Brüksel'deki en iyi 20 park

Pin
Send
Share
Send

Belçika'nın ana şehrinin ve Avrupa Birliği'nin başkentinin görünümü, kültürel, tarihi ve mimari anıtlarda yakalanan varlığının 1000 yıllık tarihini yansıtıyor. Brüksel, Burgonya'nın başkenti ve Hollanda'nın bir parçası olduğu için, Hollanda kısıtlamasının ve Fransız zarafetinin somutlaşmışlarıdır. Turistler arasında popüler olan şehrin ilginç nesneleri arasında, peyzaj güzelliği ve özgünlüğü ile zevk alan Brüksel parkları bulunmaktadır.

Brüksel parkı

Şehrin merkezinde geniş bir yeşil vaha (13 hektardan fazla) var - Brüksel Parkı. Zihinsel olarak Orta Çağ'a dönerseniz, o zaman bu yerde aşılmaz yoğun Suan ormanını hayal edebilirsiniz. Sağlam bir duvarın içinde duran ağaçlar, güneye doğru çabalayan Germen kabileleri için güvenilir bir engel oldu. Geniş bir orman alanı, Brabant Dükleri'nin saray konutunu çevreledi. Binaları tahrip eden yangından sonra yeniden inşa edilmediler.

Ve sadece 18. yüzyılın sonunda. (1776-17883) çevredeki alanın temizlenmesi ve iyileştirilmesi ile uğraştı. Peyzaj ve kültürel nesnenin yaratılması Fransız Varanda ve Zinner tarafından denetlendi, bu nedenle projelerinin beyni Fransız tarzında dekore edildi. Tüm alan sokaklar, yollar ve platformlarla açıkça sınırlandırılmıştır. Geniş orta sokak, fıskiyeli kristal berraklığındaki bir gölete yönlendirilir.

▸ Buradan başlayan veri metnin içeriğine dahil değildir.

-- ==== Sys2Proof/Machine/Control.lean ====
section
/-! DEFINITION. The meanings of the control-transfer instructions (spec/47_control_transfer.md): each is its own
microsequence of 42_control_unit.md R241. -/

namespace Sys2Proof.Machine

/-- JZS (R351; rows 60 to 61): PC becomes the arg if Z = 1 and the next address otherwise; the stack is not read. -/
def execJzs (arg : OptWord) (tag : Option SourceTag) (s : State) : Host.Outcome State Fault Refusal :=
  runMicrosequence (.jzs arg tag) s

/-- JMP (R352; rows 62 to 63): PC becomes the arg. -/
def execJmp (arg : OptWord) (tag : Option SourceTag) (s : State) : Host.Outcome State Fault Refusal :=
  runMicrosequence (.jmp arg tag) s

/-- HALT (R353; row 64): STATUS becomes `halted`; PC stays, MPC stays 64, the row is no tick. -/
def execHalt (arg : OptWord) (tag : Option SourceTag) (s : State) : Host.Outcome State Fault Refusal :=
  runMicrosequence (.halt arg tag) s

end Sys2Proof.Machine
end

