-- ==== Sys2Proof/Certificates/Slice0/Obligations.lean ====
section
/-! DEFINITION. The statements about this model, for the provers. Each docstring names the rule of spec/ it formalises. -/

open Sys2Proof Sys2Proof.Machine

namespace Sys2Proof.Statements

/-- An outcome's equation: executing `i` in `s` completes with the state `t`. -/
abbrev Runs (i : Instr) (s t : State) : Prop := Machine.exec i s = .next t

/-- IR and MPC as the dispatch of a record leaves them, MPC being at the row `m` (41_datapath_signals.md R176). -/
abbrev inRow (s : State) (o : Opcode) (arg : OptWord) (tag : Option SourceTag) (m : Nat) : State :=
  { s with ir := .record (some o) arg tag, mpc := m }

/-- The state a completed arithmetic instruction leaves, `r` being its exact result (43_arithmetic.md R270, 40_alu.md R145
to R147): `S ++ [y, x]` has become `S ++ [wrap r]`. -/
def arithmeticDone (s : State) (o : Opcode) (arg : OptWord) (tag : Option SourceTag) (S : List Int) (y x r : Int) : State :=
  { inRow s o arg tag 0 with
    br        := some x
    tos       := some (wrap r)
    aluA      := some x
    aluB      := some y
    aluRes    := wrap r
    flagN     := decide (r < 0)
    flagZ     := decide (r = 0)
    flagV     := decide (r > 2147483647 ∨ r < -2147483648)
    stack     := S ++ [wrap r]
    pc        := s.pc + 1
    tickCount := s.tickCount + 4 }

/-- The state a completed comparison leaves, `p` saying whether its relation holds (44_comparison.md R290): the pushed
result is 1 or 0, N = V = 0, and Z = 1 exactly when the relation is false. -/
def comparisonDone (s : State) (o : Opcode) (arg : OptWord) (tag : Option SourceTag) (S : List Int) (y x : Int)
    (p : Bool) : State :=
  { inRow s o arg tag 0 with
    br        := some x
    tos       := some (if p then 1 else 0)
    aluA      := some x
    aluB      := some y
    aluRes    := if p then 1 else 0
    flagN     := false
    flagZ     := !p
    flagV     := false
    stack     := S ++ [if p then 1 else 0]
    pc        := s.pc + 1
    tickCount := s.tickCount + 4 }

/-- The state in which a binary operation faults with OperandAbsent on a stack of fewer than two elements, at its third
row, `m`: the stack is empty, and `x` is what the first pop gave (R270). -/
def operandsMissing (s : State) (o : Opcode) (arg : OptWord) (tag : Option SourceTag) (m : Nat) (x : OptWord) : State :=
  { inRow s o arg tag m with
    br        := x
    tos       := x
    aluA      := x
    aluB      := none
    stack     := []
    tickCount := s.tickCount + 2
    status    := .fault .operandAbsent }

/-- A binary operation's faults on a short stack (R270, R290). -/
abbrev FaultsOnShortStack (i : Instr) (m : Nat) (s : State) : Prop :=
  (∀ x, s.stack = [x] → Runs i s (operandsMissing s i.opcode i.arg i.sourceTag m (some x))) ∧
  (s.stack = [] → Runs i s (operandsMissing s i.opcode i.arg i.sourceTag m none))

/-- The state in which DIV or MOD faults on the divisor 0, at its third row, `m`, after both pops and with no ALU result
or flag written (43_arithmetic.md R274, R275). -/
def divisorZero (s : State) (o : Opcode) (arg : OptWord) (tag : Option SourceTag) (m : Nat) (S : List Int) (x : Int) :
    State :=
  { inRow s o arg tag m with
    br        := some x
    tos       := some x
    aluA      := some x
    aluB      := some 0
    stack     := S
    tickCount := s.tickCount + 2
    status    := .fault .divisionByZero }

/-- One row of a rule's corner cases: operation `k` on `x` and `y` writes `res` and the three flags. -/
abbrev AluGives (k : AluOp) (x y res : Int) (n z v : Bool) : Prop :=
  wrap (exactResult k x y) = res ∧ negative (exactResult k x y) = n ∧ zero (exactResult k x y) = z ∧
    overflow (exactResult k x y) = v

/-- The nine opcodes that execute an ALU_OP (10_state.md R41). -/
def aluOpcodes : List Opcode := [.sum, .sub, .mul, .div, .mod, .eq, .notEq, .more, .less]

Gölgeli sokaklar rezervuardan 3 ışın halinde yayılır ve her biri Brüksel'in başlıca turistik mekanlarına götürür: Prestolnaya Meydanı, Kraliyet Sarayı ve Adalet Sarayı. Ağaçların, çalıların ve otsu bitkilerin, sayısız heykelin, müzikli pavyonların, göllerin ve göletlerin çeşitliliğine ve güzelliğine hayran olmamak elde değil. Hafta sonları burada temalı partiler ve kutlamalar düzenlenmektedir.

Park Mini Avrupa

Brupark topraklarında (Brüksel'in eteklerinde) 1989'da bir tür açık hava müzesi "Mini-Avrupa" açıldı. 80 Avrupa kentinden 350 ünlü simgenin minyatür kopyalarını içerir. Brupark'ın kendisi ziyaret etmek için çok ilginç olmasına rağmen, turistlerin çoğu, tam olarak şaşırtıcı nesne nedeniyle buraya gelme eğilimindedir. "Mini-Avrupa", atomun görkemli bir modeli olan bir tepenin eteğinde bulunur - Atomium, üzerine kurulu, kopyaların Gulliver'in yanındaki cüceler gibi göründüğü.

Muhteşem kopyalar yaratmanın gerçek doğruluğu ve ince işçilik inanılmaz. Tüm en küçük detaylar ve dokunuşlar, orijinallerine uygun olarak titizlikle yeniden üretilir. Antik kaleler, tapınaklar, kaleler, belediye binaları, sokak blokları, ünlü meydanların parçaları görsel ve ses efektleri eşliğinde sergileniyor. Eğik Pisa Kulesi, Westminster Sarayı, Kopenhag'ın pitoresk evleri, Eyfel Kulesi vb.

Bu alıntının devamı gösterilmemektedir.